___ Extracted material ___

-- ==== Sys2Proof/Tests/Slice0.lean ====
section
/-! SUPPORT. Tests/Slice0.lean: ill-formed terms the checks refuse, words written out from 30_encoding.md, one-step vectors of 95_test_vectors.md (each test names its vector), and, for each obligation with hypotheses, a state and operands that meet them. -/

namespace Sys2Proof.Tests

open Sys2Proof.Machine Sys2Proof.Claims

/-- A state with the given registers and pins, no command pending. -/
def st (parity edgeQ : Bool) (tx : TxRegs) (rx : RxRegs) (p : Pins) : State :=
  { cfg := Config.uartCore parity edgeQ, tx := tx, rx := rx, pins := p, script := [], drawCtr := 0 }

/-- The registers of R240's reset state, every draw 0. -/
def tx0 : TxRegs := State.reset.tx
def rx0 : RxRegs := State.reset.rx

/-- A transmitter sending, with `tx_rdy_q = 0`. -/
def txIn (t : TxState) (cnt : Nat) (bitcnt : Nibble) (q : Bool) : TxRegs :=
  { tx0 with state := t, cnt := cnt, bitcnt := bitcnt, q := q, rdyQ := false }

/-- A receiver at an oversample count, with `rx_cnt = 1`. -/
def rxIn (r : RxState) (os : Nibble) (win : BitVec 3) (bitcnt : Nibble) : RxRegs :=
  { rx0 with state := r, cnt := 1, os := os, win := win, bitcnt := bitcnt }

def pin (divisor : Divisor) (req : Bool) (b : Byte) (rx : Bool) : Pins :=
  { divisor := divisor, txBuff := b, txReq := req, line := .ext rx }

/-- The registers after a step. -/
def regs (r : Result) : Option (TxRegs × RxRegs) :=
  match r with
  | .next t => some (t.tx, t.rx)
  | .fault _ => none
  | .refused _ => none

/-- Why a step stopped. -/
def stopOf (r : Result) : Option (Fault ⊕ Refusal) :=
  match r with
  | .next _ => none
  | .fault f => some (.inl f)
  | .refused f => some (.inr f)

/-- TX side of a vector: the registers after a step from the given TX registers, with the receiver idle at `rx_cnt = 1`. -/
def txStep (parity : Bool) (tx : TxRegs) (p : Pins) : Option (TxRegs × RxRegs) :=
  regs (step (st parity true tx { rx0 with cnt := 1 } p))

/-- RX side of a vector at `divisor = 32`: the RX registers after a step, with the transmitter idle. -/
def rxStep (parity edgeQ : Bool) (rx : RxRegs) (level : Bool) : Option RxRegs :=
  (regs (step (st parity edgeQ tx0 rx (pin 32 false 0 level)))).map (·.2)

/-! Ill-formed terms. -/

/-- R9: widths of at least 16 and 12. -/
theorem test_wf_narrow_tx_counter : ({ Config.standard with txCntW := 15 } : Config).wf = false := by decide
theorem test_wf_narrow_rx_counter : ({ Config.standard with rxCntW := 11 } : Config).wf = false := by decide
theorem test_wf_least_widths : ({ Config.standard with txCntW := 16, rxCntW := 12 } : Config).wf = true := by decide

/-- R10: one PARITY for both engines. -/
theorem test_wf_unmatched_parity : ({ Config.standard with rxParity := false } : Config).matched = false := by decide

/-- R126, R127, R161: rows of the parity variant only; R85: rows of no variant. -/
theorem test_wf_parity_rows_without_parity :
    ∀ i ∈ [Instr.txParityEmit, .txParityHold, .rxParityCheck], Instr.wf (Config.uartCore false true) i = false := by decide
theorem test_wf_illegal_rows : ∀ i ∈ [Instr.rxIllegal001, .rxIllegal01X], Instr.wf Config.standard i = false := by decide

___
___ Extracted material ___

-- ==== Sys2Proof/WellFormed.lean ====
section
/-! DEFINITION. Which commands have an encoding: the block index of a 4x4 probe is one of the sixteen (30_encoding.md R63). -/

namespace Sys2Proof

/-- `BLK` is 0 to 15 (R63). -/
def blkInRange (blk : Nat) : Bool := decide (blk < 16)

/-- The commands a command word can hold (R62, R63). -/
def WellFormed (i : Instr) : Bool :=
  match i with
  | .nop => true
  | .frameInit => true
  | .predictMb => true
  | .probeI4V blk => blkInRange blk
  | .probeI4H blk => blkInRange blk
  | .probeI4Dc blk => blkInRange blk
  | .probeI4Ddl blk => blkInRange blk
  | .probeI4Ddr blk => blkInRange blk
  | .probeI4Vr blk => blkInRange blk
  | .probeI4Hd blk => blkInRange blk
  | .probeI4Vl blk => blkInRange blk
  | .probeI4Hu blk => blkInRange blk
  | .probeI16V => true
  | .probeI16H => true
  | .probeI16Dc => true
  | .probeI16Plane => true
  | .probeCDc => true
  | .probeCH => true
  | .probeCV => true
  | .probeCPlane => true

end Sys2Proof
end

___
___ Extracted material ___

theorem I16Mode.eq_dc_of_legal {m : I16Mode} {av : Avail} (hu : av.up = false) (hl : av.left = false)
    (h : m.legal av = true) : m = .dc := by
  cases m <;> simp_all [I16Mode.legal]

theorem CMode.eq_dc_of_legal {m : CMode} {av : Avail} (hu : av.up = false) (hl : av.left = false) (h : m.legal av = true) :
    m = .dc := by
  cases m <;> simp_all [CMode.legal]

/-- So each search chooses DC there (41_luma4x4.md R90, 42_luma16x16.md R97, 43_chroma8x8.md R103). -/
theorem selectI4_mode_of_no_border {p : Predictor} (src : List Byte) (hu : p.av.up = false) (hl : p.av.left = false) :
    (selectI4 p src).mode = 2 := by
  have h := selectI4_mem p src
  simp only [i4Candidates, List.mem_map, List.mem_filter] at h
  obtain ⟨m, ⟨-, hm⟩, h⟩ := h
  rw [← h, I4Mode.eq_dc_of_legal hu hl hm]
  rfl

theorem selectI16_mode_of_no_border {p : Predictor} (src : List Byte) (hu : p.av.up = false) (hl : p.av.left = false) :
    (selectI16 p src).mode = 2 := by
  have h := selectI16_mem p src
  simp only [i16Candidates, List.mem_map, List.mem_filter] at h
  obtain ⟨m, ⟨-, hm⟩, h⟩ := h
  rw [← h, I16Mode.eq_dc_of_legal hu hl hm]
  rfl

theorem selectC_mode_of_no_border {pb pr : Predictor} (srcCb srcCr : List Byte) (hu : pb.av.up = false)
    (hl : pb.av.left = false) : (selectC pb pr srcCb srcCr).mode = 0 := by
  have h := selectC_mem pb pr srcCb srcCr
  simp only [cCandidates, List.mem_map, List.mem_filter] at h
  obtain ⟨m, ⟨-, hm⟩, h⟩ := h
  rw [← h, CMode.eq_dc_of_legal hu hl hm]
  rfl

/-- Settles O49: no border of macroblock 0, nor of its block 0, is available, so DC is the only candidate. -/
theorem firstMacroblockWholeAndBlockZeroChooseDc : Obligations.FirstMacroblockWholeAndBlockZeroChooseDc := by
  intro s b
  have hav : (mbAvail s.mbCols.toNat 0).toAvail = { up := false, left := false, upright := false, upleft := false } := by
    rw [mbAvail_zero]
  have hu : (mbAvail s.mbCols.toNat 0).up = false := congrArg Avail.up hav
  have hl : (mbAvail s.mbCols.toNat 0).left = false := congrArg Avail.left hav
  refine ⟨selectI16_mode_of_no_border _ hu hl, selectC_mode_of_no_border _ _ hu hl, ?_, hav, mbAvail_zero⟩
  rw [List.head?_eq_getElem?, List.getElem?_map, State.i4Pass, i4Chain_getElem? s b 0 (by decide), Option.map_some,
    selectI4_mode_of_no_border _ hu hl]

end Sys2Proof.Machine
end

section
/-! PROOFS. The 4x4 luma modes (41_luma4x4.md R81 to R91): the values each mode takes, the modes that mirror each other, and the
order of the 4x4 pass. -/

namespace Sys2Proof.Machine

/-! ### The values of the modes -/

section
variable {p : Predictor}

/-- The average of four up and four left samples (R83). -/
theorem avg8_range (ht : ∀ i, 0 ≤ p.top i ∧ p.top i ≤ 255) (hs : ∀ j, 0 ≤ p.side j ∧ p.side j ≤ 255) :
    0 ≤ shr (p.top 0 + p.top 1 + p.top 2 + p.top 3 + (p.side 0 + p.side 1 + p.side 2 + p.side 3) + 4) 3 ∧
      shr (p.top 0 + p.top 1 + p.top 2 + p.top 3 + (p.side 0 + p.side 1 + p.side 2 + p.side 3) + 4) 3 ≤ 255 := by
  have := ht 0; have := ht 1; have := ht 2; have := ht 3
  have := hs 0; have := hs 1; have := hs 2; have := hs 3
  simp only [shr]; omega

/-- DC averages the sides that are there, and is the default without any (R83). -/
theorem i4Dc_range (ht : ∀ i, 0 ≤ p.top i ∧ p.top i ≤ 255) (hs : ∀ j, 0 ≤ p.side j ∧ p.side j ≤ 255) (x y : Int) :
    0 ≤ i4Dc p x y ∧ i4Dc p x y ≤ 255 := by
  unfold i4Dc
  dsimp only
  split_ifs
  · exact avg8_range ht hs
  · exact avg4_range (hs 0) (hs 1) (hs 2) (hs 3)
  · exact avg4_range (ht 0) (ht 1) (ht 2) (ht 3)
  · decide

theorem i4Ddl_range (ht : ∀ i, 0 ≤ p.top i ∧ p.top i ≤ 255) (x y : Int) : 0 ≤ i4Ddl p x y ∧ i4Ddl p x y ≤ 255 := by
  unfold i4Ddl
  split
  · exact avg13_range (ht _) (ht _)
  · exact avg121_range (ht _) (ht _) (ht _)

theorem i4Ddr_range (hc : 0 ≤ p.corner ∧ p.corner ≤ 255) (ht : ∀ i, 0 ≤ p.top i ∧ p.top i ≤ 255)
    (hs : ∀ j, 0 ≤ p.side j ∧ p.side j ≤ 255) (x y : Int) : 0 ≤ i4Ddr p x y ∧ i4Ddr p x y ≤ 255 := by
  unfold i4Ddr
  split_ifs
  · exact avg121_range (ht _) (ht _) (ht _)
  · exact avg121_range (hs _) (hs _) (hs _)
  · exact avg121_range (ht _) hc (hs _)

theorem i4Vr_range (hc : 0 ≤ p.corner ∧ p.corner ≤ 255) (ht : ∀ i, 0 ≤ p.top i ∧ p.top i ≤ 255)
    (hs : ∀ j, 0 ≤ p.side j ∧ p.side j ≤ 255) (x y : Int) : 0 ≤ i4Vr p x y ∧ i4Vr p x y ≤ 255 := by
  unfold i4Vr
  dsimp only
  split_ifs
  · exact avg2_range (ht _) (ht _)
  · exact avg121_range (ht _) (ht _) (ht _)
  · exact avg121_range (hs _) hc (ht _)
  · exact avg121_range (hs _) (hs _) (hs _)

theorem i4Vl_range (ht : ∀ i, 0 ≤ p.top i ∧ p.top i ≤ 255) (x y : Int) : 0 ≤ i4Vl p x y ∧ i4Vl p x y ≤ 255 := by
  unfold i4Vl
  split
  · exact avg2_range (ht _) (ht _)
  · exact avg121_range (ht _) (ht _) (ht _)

___

* **Work order**: Using the entries above, extract exactly the span from the line with "-- ==== Sys2Proof/Tests/Slice0.lean" to the line with "def st (parity", both lines included; leave out everything else.

* **Problem solution**:
-- ==== Sys2Proof/Tests/Slice0.lean ====
section
/-! SUPPORT. Tests/Slice0.lean: ill-formed terms the checks refuse, words written out from 30_encoding.md, one-step vectors of 95_test_vectors.md (each test names its vector), and, for each obligation with hypotheses, a state and operands that meet them. -/

namespace Sys2Proof.Tests

open Sys2Proof.Machine Sys2Proof.Claims

/-- A state with the given registers and pins, no command pending. -/
def st (parity edgeQ : Bool) (tx : TxRegs) (rx : RxRegs) (p : Pins) : State :=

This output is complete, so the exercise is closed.